Term of Award

Fall 1997

Degree Name

Doctor of Education in Educational Administration

Document Type and Release Option

Dissertation (restricted to Georgia Southern)


College of Education

Committee Chair

John S. Gooden

Committee Member 1

Randall D. Carlson

Committee Member 2

Fred M. Page

Committee Member 3

Ronald G. Davison


This study addressed the lack of information concerning the principalship from the perspective of Georgia's principals. The study described principal's personal and professional demographics, actual and ideal roles, allocation of time for six task areas, areas of influence, and opinions concerning evaluation and certification of principals.

Findings indicated that most principals were married white males between the ages of 45 and 49 and born in Georgia. The educational specialist's degree was most common (73%) and 19% held doctorates. Two-thirds had been assistant principals before entering the principalship for the first time and 36% had been coaches. Approximately 71% held tenure and 59% indicated their schools had formally adopted some type of shared decision-making for teachers. Concerning school goals, intellectual and individual development received higher mean scores than social and vocational development.

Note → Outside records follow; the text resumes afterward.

-- ==== Sys2Proof/Config.lean ====
section
/-! DEFINITION. What the spec leaves open: opaque values that no proof can see. -/

namespace Sys2Proof.Config

open Sys2Proof

/-- The turn taken when the agenda is empty: the order in which the agents move is open (R6, log 1).
DESIGN CHOICE. -/
opaque nextTurn : Nat → Turn

/-- A choice the spec leaves open inside one step, such as the tile a `walk.next` returns (R129, R6, log 2).
DESIGN CHOICE. -/
opaque pick : Nat → Nat

/-- Byte i of the opaque image that a `ctxsave` at the given tick writes (R108, log 5). DESIGN CHOICE. -/
opaque imageByte : Nat → Nat → Byte

/-- The length of that image in 256-byte units (R114, log 5). DESIGN CHOICE. -/
opaque imageUnits : Nat → Nat

/-- Whether an image is well formed, the two public keys that come with it, and whether each of its two signatures verifies under
its key (R421, log 6). DESIGN CHOICE. -/
opaque imageWellFormed : List Byte → Bool
opaque rsaKey : List Byte → List Byte
opaque slhKey : List Byte → List Byte
opaque rsaVerifies (key image : List Byte) : Bool
opaque slhVerifies (key image : List Byte) : Bool

/-- The SHA-384 digests of the two public keys that are fused into L-die 0 (R421, log 6). DESIGN CHOICE. -/
opaque fusedRsa : List Byte
opaque fusedSlh : List Byte

/-- The device identity, and the two attestation signatures over a reply (R422, log 6). DESIGN CHOICE. -/
opaque identity : List Byte
opaque signRsa : List Byte → List Byte
opaque signSlh : List Byte → List Byte

/-- Byte i of the payload of a flit: the spec gives its length and the header only (R395, log 14). DESIGN CHOICE. -/
opaque payload : Nat → Nat → Byte

/-- DONE of a finished RMA command, and the status word of one that its peer answers with an error: the spec states
neither (R413, log 16). DESIGN CHOICE. -/
opaque rmaDone : Nat → BitVec 19
opaque rmaError : Nat → W32

/-- How many entries make a command of Eddy's queue port, by its first entry, and what the port reads as field i of a command:
the spec lets commands reach Eddy by a queue register and gives them no format (R382, log 15). DESIGN CHOICE. -/
opaque eddyEntries : W64 → Nat
opaque eddyField : Nat → List W64 → Nat → Nat

end Sys2Proof.Config
end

Principals spent most of their time in management (32%). Less time was spent in student concerns (17%), teacher concerns (16%). school improvement (14%), parent concerns (12%), and collaborative activities (9%). Principals perceived their actual roles as managers, instructional leaders, disciplinarians, and personnel leaders. Ideally, principals perceived their roles as instructional leaders, facilitators of collaborative efforts, facilitators of change, and managers.

Principals perceived they had the most influence in hiring and retention of teachers, evaluating instruction, making decisions, and managing the school plant. Most (78%) said they experienced major constraints on decision-making, and budget was cited most often. Principals favored standardized tests and the educational specialist degree as a minimum requirement for certification. They wanted evaluation of principals to be determined at the local (district) level, but opposed the idea that certification be differentiated by school level. Most approved of teachers evaluating the principal's performance.

The roles and tasks associated with the principalship have expanded since the last study was conducted in Georgia. The principalship is distinct from this office in other states and at the national level. Considerable differences are apparent in job perceptions, working environment, and personal and professional demographics of principals of different school levels. Principals with doctorate degrees were more likely to favor: a) standardized tests for certification purposes certification, b) advanced degrees, and c) teachers evaluating the principal's performance.